**What is being asked:** Check every line of the entries for "build", and copy the lines that hold it.

Saved data entries:
----------------

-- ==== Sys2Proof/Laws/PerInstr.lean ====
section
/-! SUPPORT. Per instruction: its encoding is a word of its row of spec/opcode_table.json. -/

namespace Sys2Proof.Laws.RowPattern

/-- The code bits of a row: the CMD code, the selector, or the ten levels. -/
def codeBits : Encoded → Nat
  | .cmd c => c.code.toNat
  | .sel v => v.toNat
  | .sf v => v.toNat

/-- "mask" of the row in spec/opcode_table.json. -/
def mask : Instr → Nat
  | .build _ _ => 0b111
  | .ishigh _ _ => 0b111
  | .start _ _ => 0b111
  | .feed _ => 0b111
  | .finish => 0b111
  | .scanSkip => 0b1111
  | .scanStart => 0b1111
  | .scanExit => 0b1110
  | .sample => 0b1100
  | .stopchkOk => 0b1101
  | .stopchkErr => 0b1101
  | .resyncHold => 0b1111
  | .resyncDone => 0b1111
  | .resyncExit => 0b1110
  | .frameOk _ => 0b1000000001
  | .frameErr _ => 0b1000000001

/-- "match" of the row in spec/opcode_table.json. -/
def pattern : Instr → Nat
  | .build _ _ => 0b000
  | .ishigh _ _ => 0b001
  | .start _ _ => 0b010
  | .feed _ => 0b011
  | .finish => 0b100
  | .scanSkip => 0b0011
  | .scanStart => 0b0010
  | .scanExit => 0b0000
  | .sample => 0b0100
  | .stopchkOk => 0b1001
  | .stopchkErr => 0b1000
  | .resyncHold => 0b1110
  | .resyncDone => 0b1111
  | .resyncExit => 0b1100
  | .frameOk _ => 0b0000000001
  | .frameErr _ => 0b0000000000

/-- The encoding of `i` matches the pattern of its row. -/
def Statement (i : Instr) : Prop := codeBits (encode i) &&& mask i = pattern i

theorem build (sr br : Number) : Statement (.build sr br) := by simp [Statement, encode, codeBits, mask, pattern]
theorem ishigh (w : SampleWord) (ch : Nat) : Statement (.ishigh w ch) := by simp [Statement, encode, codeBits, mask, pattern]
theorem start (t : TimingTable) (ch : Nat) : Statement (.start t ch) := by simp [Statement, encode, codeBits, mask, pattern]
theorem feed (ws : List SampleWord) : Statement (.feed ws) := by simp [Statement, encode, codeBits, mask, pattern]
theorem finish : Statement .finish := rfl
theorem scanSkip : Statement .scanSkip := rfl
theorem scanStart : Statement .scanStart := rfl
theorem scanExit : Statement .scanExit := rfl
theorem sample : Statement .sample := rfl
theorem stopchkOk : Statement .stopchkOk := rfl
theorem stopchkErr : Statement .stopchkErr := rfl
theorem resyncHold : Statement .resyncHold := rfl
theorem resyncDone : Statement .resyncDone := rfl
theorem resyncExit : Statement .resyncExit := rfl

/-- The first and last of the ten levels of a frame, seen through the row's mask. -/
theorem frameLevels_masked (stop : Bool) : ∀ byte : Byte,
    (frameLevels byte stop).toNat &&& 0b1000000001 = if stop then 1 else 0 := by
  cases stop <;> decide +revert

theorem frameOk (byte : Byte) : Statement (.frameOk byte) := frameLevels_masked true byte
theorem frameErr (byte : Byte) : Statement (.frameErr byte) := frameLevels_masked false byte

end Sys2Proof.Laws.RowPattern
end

----------------

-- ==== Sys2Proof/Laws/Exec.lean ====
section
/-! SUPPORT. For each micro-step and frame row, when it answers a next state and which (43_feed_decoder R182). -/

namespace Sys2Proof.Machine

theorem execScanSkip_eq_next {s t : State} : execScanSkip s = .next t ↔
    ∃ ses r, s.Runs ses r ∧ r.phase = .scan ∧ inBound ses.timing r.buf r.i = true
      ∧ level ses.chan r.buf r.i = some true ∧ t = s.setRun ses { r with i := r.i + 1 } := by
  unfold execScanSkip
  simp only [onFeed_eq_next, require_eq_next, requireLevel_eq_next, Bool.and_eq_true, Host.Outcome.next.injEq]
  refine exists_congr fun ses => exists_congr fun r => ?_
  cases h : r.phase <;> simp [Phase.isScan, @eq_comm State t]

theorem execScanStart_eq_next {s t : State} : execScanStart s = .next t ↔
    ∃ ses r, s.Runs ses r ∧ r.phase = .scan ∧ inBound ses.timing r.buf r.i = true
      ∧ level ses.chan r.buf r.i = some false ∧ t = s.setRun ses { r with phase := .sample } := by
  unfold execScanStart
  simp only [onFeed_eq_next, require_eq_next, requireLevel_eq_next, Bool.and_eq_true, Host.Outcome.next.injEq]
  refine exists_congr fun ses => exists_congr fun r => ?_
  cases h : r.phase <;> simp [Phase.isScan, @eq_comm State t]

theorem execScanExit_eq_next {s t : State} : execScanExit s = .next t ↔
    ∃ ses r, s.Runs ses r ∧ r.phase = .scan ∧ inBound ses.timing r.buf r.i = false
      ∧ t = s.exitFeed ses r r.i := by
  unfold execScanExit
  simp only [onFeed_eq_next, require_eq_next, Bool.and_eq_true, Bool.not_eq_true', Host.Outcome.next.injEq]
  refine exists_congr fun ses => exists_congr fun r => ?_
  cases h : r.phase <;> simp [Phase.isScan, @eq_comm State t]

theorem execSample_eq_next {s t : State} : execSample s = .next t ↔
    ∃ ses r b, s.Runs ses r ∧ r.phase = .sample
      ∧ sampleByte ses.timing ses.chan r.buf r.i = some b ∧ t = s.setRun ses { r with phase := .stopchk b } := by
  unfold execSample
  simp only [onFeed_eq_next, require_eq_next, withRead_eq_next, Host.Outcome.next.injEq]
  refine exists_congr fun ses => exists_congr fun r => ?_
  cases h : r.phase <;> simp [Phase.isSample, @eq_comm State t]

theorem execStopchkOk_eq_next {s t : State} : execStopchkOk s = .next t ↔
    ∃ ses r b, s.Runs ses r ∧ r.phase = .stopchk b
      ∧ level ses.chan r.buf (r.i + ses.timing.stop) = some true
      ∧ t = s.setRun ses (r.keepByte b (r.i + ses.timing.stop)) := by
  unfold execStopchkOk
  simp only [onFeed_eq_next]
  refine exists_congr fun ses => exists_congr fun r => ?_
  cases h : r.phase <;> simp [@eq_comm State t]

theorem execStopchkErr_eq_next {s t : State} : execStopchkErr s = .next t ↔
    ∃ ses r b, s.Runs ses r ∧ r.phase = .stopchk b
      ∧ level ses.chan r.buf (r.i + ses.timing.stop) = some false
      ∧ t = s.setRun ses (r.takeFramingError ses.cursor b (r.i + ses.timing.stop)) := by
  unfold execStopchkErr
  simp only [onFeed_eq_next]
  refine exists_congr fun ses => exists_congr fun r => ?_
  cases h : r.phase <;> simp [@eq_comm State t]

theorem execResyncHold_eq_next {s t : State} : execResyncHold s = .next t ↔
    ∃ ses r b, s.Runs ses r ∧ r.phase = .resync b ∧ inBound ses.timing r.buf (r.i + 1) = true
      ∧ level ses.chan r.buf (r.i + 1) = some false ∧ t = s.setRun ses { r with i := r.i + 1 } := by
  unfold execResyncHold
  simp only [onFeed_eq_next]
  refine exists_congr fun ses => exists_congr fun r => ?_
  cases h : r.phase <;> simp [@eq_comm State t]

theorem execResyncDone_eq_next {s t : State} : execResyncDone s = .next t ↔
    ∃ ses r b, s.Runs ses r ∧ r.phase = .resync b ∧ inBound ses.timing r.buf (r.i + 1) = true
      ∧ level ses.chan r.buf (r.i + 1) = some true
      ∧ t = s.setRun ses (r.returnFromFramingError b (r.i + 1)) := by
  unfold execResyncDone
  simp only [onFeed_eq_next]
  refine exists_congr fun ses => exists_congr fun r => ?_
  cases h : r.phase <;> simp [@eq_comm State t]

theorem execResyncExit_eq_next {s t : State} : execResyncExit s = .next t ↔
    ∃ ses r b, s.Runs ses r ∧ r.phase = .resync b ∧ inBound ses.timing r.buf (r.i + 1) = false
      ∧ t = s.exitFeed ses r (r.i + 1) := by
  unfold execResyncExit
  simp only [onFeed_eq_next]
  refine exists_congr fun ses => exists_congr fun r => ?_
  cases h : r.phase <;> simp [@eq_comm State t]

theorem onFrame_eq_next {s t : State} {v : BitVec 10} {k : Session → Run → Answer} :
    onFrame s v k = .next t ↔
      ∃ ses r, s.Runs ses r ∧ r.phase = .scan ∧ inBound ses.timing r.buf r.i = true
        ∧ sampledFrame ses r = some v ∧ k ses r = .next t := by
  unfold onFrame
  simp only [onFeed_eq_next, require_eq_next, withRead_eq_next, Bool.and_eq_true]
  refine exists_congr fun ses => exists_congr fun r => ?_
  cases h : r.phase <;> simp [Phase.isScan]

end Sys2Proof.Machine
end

----------------

**Response area:**
  | .build _ _ => 0b111
  | .build _ _ => 0b000
theorem build (sr br : Number) : Statement (.build sr br) := by simp [Statement, encode, codeBits, mask, pattern]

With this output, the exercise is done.